def NoticeState.code : NoticeState → Byte
  | .raised => 1
  | .acked => 2
  | .returned => 3

/-- The entry outcome byte: the state, or 0 for absent, removed or not entered (R183). -/
def outcomeByte : Option NoticeState → Byte
  | some st => st.code
  | none => 0

def ScanState.code : ScanState → Byte
  | .stopped => 0
  | .running => 1

def CycleState.code : CycleState → Byte
  | .idle => 0
  | .walking => 1

def ClockState.code : ClockState → Byte
  | .full => 0
  | .toEconomy => 1
  | .economy => 2
  | .toFull => 3

def WantedClock.code : WantedClock → Byte
  | .full => 0
  | .economy => 2

def EconomyMode.code : EconomyMode → Byte
  | .auto => 0
  | .forceFull => 1
  | .forceEconomy => 2

def economyModeOf (b : Byte) : Option EconomyMode :=
  match b.toNat with
  | 0 => some .auto
  | 1 => some .forceFull
  | 2 => some .forceEconomy
  | _ => none

def BusState.code : BusState → Byte
  | .idle => 0
  | .active => 1
  | .recovery => 2

def BusWidth.code : BusWidth → Byte
  | .w8 => 8
  | .w16 => 16

def busWidthOf (b : Byte) : Option BusWidth :=
  match b.toNat with
  | 8 => some .w8
  | 16 => some .w16
  | _ => none

def lineReadsOf (b : Byte) : Option Bool :=
  match b.toNat with
  | 0 => some false
  | 1 => some true
  | _ => none

/-- The width of a direct transfer (R79, R183). -/
inductive DirectWidth where
  | byte
  | word
  | line
  deriving DecidableEq, Repr

def DirectWidth.code : DirectWidth → Byte
  | .byte => 0
  | .word => 1
  | .line => 2

def directWidthOf (b : Byte) : Option DirectWidth :=
  match b.toNat with
  | 0 => some .byte
  | 1 => some .word
  | 2 => some .line
  | _ => none

def InFlight.code : InFlight → Byte
  | .no => 0
  | .write => 1
  | .exchange => 2

/-- The feedback read outcome: 0 good, else the reason (R183). -/
def readOutcomeCode : Option FailReason → Byte
  | none => 0
  | some .timeout => 1
  | some .error => 2
  | some .address => 3

def Baud.code : Baud → Byte
  | .b9600 => 0
  | .b38400 => 1
  | .b115200 => 2

/-- The rate the straps give (R170): BAUD1 high is 115,200 whatever BAUD0. -/
def baudOf (baud0 baud1 : Bool) : Baud :=
  if baud1 then .b115200 else if baud0 then .b38400 else .b9600

/-- The result code values of R185. -/
def Result.code : Result → Byte
  | .ok => 0x00
  | .busy => 0x01
  | .malformed => 0x02
  | .unknownKind => 0x03
  | .notPermitted => 0x04
  | .portProtected => 0x05
  | .outOfRange => 0x06
  | .notDefined => 0x07
  | .inUse => 0x08
  | .duplicateTag => 0x09
  | .badLimits => 0x0A
  | .notFound => 0x0B
  | .alreadyAcked => 0x0C
  | .notPoster => 0x0D
  | .heldBy => 0x0E
  | .notHolder => 0x0F
  | .siteLocal => 0x10
  | .noFeedback => 0x11
  | .busTimeout => 0x12
  | .busError => 0x13
  | .noAnswer => 0x14
  | .stale => 0x15
  | .noneOffered => 0x16

/-- The result of a failed bus transaction, by its reason (R79, R149, R152). -/
def FailReason.result : FailReason → Result
  | .timeout => .busTimeout
  | .error => .busError
  | .address => .outOfRange

/-- A response with nothing after the summary. -/
def bare (r : Result) : Reply := ⟨r, []⟩

/-! ## Kinds (R184) -/

/-- The served kinds. -/
inductive Kind where
  | definePoint | setLimits | undefinePoint | readPoint | readPoints | findTag | forcePoint | unforcePoint | clearAsserted
  | startScan | stopScan | setScanPeriod | scanAdd | scanRemove | readScanList
  | setModuleClass | assignModuleClass | readModuleClasses | readModule | writeModule | setEconomy
  | ackNotice | post | unpost | setGroupThreshold | fetchNotice | setLevel | readSummary
  | defineActuator | undefineActuator | readActuator | claim | release | command | exchange
  | takeReferral | answerReferral | restartHutController
  | setPermissions | setSitePoints | identify | restartSupervision
  deriving DecidableEq, Repr

/-- The served kind of a code; none outside the served range (R184). -/
def kindOf (b : Byte) : Option Kind :=
  match b.toNat with
  | 0x01 => some .definePoint
  | 0x02 => some .setLimits
  | 0x03 => some .undefinePoint
  | 0x04 => some .readPoint
  | 0x05 => some .readPoints
  | 0x06 => some .findTag
  | 0x07 => some .forcePoint
  | 0x08 => some .unforcePoint
  | 0x09 => some .clearAsserted
  | 0x10 => some .startScan
  | 0x11 => some .stopScan
  | 0x12 => some .setScanPeriod
  | 0x13 => some .scanAdd
  | 0x14 => some .scanRemove
  | 0x15 => some .readScanList
  | 0x18 => some .setModuleClass
  | 0x19 => some .assignModuleClass
  | 0x1A => some .readModuleClasses
  | 0x1B => some .readModule
  | 0x1C => some .writeModule
  | 0x1D => some .setEconomy
  | 0x20 => some .ackNotice
  | 0x21 => some .post
  | 0x22 => some .unpost
  | 0x23 => some .setGroupThreshold
  | 0x24 => some .fetchNotice
  | 0x25 => some .setLevel
  | 0x26 => some .readSummary
  | 0x28 => some .defineActuator
  | 0x29 => some .undefineActuator
  | 0x2A => some .readActuator
  | 0x2B => some .claim
  | 0x2C => some .release
  | 0x2D => some .command
  | 0x2E => some .exchange
  | 0x30 => some .takeReferral
  | 0x31 => some .answerReferral
  | 0x32 => some .restartHutController
  | 0x38 => some .setPermissions
  | 0x39 => some .setSitePoints
  | 0x3A => some .identify
  | 0x3B => some .restartSupervision
  | _ => none

/-- Whether a code lies in the referred range 0xE0..0xFF (R184). -/
def isReferred (b : Byte) : Bool := decide (Config.referredBase ≤ b.toNat)

/-- The body lengths that a served kind takes (R184). -/
def Kind.fits (k : Kind) (n : Nat) : Bool :=
  match k with
  | .definePoint | .setLimits => n == 29
  | .undefinePoint | .readPoint | .unforcePoint | .clearAsserted | .scanAdd | .scanRemove | .readScanList | .setEconomy
  | .unpost | .setLevel | .undefineActuator | .readActuator | .release => n == 1
  | .readPoints | .setScanPeriod | .assignModuleClass | .setGroupThreshold => n == 2
  | .findTag | .setSitePoints => n == 4
  | .forcePoint | .readModule | .ackNotice | .claim | .command => n == 3
  | .startScan | .stopScan | .readModuleClasses | .readSummary | .takeReferral | .restartHutController | .identify
  | .restartSupervision => n == 0
  | .setModuleClass | .setPermissions => n == 6
  | .writeModule | .post | .exchange => n == 5
  | .fetchNotice => n == 0 || n == 3
  | .defineActuator => n == 13
  | .answerReferral => decide (2 ≤ n) && decide (n ≤ 244)

/-! ## Frames (R182) -/

/-- One bit of the frame check. -/
def crcBit (reg : Word16) (b : Bool) : Word16 :=
  if b != reg.msb then (reg <<< 1) ^^^ 0x1021#16 else reg <<< 1

/-- One byte of the frame check, most significant bit first. -/
def crcByte (reg : Word16) (b : Byte) : Word16 :=
  [7, 6, 5, 4, 3, 2, 1, 0].foldl (fun r k => crcBit r (b.getLsbD k)) reg

/-- The CRC over LEN, KIND, TAG and the body (R182). -/
def crc (bytes : List Byte) : Word16 := bytes.foldl crcByte 0xFFFF#16

/-- LEN through the last body byte. -/
def coveredBytes (kind tag : Byte) (body : List Byte) : List Byte := natByte (body.length + 2) :: kind :: tag :: body

/-- A frame as its bytes (R182). -/
def frameBytes (kind tag : Byte) (body : List Byte) : List Byte :=
  Config.sync :: coveredBytes kind tag body ++ send16 (crc (coveredBytes kind tag body))

/-- Whether the received bytes of a whole frame pass check 1's CRC (R172, R182). -/
def crcMatches (bytes : List Byte) : Bool :=
  let len := (byteAt bytes 1).toNat
  crc ((bytes.drop 1).take (len + 1)) == word16At bytes (len + 2)

/-- The request that the bytes of a whole frame carry (R182). -/
def requestOf (bytes : List Byte) : Request where
  kind := byteAt bytes 2
  tag := byteAt bytes 3
  body := (bytes.drop 4).take ((byteAt bytes 1).toNat - 2)

/-- The number of bytes of the frame whose LEN has been taken (R170): LEN + 4. -/
def frameLength (bytes : List Byte) : Nat := (byteAt bytes 1).toNat + 4

/-- Whether a LEN byte lies in 2..246 (R170). -/
def lenInRange (b : Byte) : Bool := decide (2 ≤ b.toNat) && decide (b.toNat ≤ 246)

/-! ## Point records (R186) -/

/-- A threshold's presence bit and value. -/
def thresholdAt (b : List Byte) (k : Nat) : Option Int :=
  if flagAt b 17 k then some (int16At b (18 + 2 * k)) else none

/-- The analog bytes 12..27 of a descriptor. -/
def analogOf (b : List Byte) : AnalogPart where
  zero := int16At b 12
  slope := int16At b 14
  filterShift := (byteAt b 16).toNat
  ll := thresholdAt b 0
  l := thresholdAt b 1
  h := thresholdAt b 2
  hh := thresholdAt b 3
  hysteresis := (word16At b 26).toNat

/-- The discrete bytes 12..16 of a descriptor; none for an enumerated field outside its list. -/
def discreteOf (b : List Byte) : Option DiscretePart := do
  let edge ← edgeOf (byteAt b 13)
  let mode ← edgeModeOf (byteAt b 14)
  let gate ← gateOf (byteAt b 15) (byteAt b 16)
  pure { bit := (byteAt b 12).toNat, edge := edge, mode := mode, gate := gate }

/-- Whether a descriptor's bytes name kind DISCRETE (byte 4 bit 0). -/
def namesDiscrete (b : List Byte) : Bool := flagAt b 4 0

/-- A whole descriptor from its 28 bytes; none where an enumerated field lies outside its list, a bit of byte 4 that must be 0
is 1, the mask names no port of the part, or the module is above 127 (R8, R186). -/
def descriptorOf (b : List Byte) : Option Descriptor := do
  let m ← modIxOf (byteAt b 5)
  let sc ← scanClassOf ((byteAt b 4).toNat / 16 % 4)
  let mask ← maskOf (byteAt b 11)
  let part ← if namesDiscrete b then (discreteOf b).map KindPart.discrete else some (.analog (analogOf b))
  if (byteAt b 4).toNat / 64 = 0 then
    some {
      tag := word32At b 0
      modAddr := m
      offset := byteAt b 6
      width := if flagAt b 4 1 then .word else .byte
      order := if flagAt b 4 2 then .swapped else .natural
      signed := flagAt b 4 3
      scanClass := sc
      persistence := (byteAt b 7).toNat
      alarmPriority := (byteAt b 8).toNat
      urgentPriority := (byteAt b 9).toNat
      group := (byteAt b 10).toNat
      routeMask := mask
      part := part }
  else none

/-- The descriptor that would stand after SET LIMITS: the old one with the limit fields of its kind read from the bytes (R13,
R186); none where an enumerated limit field lies outside its list. -/
def limitsOf (d : Descriptor) (b : List Byte) : Option Descriptor := do
  let mask ← maskOf (byteAt b 11)
  let part ← match d.part with
    | .analog a =>
      some (KindPart.analog { a with
        ll := thresholdAt b 0
        l := thresholdAt b 1
        h := thresholdAt b 2
        hh := thresholdAt b 3
        hysteresis := (word16At b 26).toNat })
    | .discrete x => (gateOf (byteAt b 15) (byteAt b 16)).map (fun g => KindPart.discrete { x with gate := g })
  pure { d with
    persistence := (byteAt b 7).toNat
    alarmPriority := (byteAt b 8).toNat
    urgentPriority := (byteAt b 9).toNat
    group := (byteAt b 10).toNat
    routeMask := mask
    part := part }

/-- Bytes 12..27 of a descriptor as sent (R186). -/
def partBytes : KindPart → List Byte
  | .analog a =>
    sendInt16 a.zero ++ sendInt16 a.slope ++ [natByte a.filterShift]
      ++ [flagsByte [a.ll.isSome, a.l.isSome, a.h.isSome, a.hh.isSome]]
      ++ sendOpt sendInt16 [0, 0] a.ll ++ sendOpt sendInt16 [0, 0] a.l ++ sendOpt sendInt16 [0, 0] a.h
      ++ sendOpt sendInt16 [0, 0] a.hh ++ sendNat16 a.hysteresis
  | .discrete d =>
    [natByte d.bit, d.edge.code, d.mode.code, gateCode d.gate, gateIndex d.gate] ++ List.replicate 11 0

/-- Byte 4 of a descriptor. -/
def descriptorFlags (d : Descriptor) : Byte :=
  natByte ((flagsByte [d.isDiscrete, decide (d.width = .word), decide (d.order = .swapped), d.signed]).toNat
    + 16 * d.scanClass.code.toNat)

/-- A point descriptor as sent: 28 bytes (R186). -/
def descriptorBytes (d : Descriptor) : List Byte :=
  send32 d.tag ++ [descriptorFlags d, natByte d.modAddr.val, d.offset, natByte d.persistence, natByte d.alarmPriority,
    natByte d.urgentPriority, natByte d.group, maskByte d.routeMask] ++ partBytes d.part

def targetByte : Option Target → Byte
  | none => 0
  | some (.band b) => b.code
  | some (.level l) => boolByte l

/-- `band`, or `level` for a discrete point. -/
def bandOrLevel (d : Descriptor) (l : LiveRecord) : Byte :=
  if d.isDiscrete then boolByte l.level else l.band.code

/-- A live record as sent: 16 bytes (R186). -/
def liveBytes (d : Descriptor) (l : LiveRecord) : List Byte :=
  send16 l.raw ++ sendInt16 l.value ++ sendInt16 l.filtered ++ [bandOrLevel d l,
    flagsByte [l.asserted, l.sat, l.candidate.isSome, l.forcedValue.isSome], targetByte l.candidate, natByte l.count,
    natByte l.failCount, l.quality.code] ++ send16 l.lastCycle ++ sendOpt sendInt16 [0, 0] l.forcedValue

/-- A short record of READ POINTS: 9 bytes, or 2 for an UNDEFINED entry (R186). -/
def shortRecord (i : PointIx) (e : PointEntry) : List Byte :=
  match e.desc with
  | none => [pointByte i, 0]
  | some d => [pointByte i, e.state.code, e.live.quality.code, bandOrLevel d e.live,
      flagsByte [e.live.asserted, e.live.sat]] ++ sendInt16 e.live.filtered ++ send16 e.live.lastCycle

/-! ## Notice records (R187) -/

/-- The 25 bytes of a notice record. -/
def noticeBytes (n : Notice) (mask : PortSet) (poster : Option Port) (delivered suppressed : Bool) (remaining : Nat) :
    List Byte :=
  n.id.bytes ++ [n.state.code] ++ send32 n.tag
    ++ [(n.severity.map Severity.code).getD 0, natByte n.priority, natByte n.group, maskByte mask] ++ send32 n.stamp
    ++ sendOpt sendInt16 [0, 0] n.value ++ sendOpt send16 [0, 0] n.code
    ++ [(n.postedMask.map maskByte).getD 0, (poster.map Port.code).getD 0, (n.ackedBy.map Port.code).getD 0]
    ++ [flagsByte [n.severity.isSome, n.value.isSome, n.code.isSome, poster.isSome, n.ackedBy.isSome, delivered, suppressed]]
    ++ [natByte remaining]

/-! ## Bus records (R184) -/

/-- A class record as sent: 5 bytes. -/
def classBytes (c : ClassRecord) : List Byte :=
  [c.width.code, natByte c.settle, natByte c.timeout, natByte c.recovery, boolByte c.lineReads]

/-- The class record that SET MODULE CLASS carries from byte 1 on; none where a field is refused (R75). -/
def classRecordOf (b : List Byte) : Option ClassRecord := do
  let w ← busWidthOf (byteAt b 1)
  let lr ← lineReadsOf (byteAt b 5)
  if (byteAt b 2).toNat ≤ 15 ∧ (byteAt b 3).toNat ≠ 0 ∧ (byteAt b 4).toNat ≤ 7 then
    some {
      width := w
      settle := (byteAt b 2).toNat
      timeout := (byteAt b 3).toNat
      recovery := (byteAt b 4).toNat
      lineReads := lr }
  else none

####

**WHAT THE TASK ASKS:** From the first line of the data through the line with "st => st.code", quote each line exactly and add nothing else.

**WORKED SOLUTION:**
def NoticeState.code : NoticeState → Byte
  | .raised => 1
  | .acked => 2
  | .returned => 3

/-- The entry outcome byte: the state, or 0 for absent, removed or not entered (R183). -/
def outcomeByte : Option NoticeState → Byte
  | some st => st.code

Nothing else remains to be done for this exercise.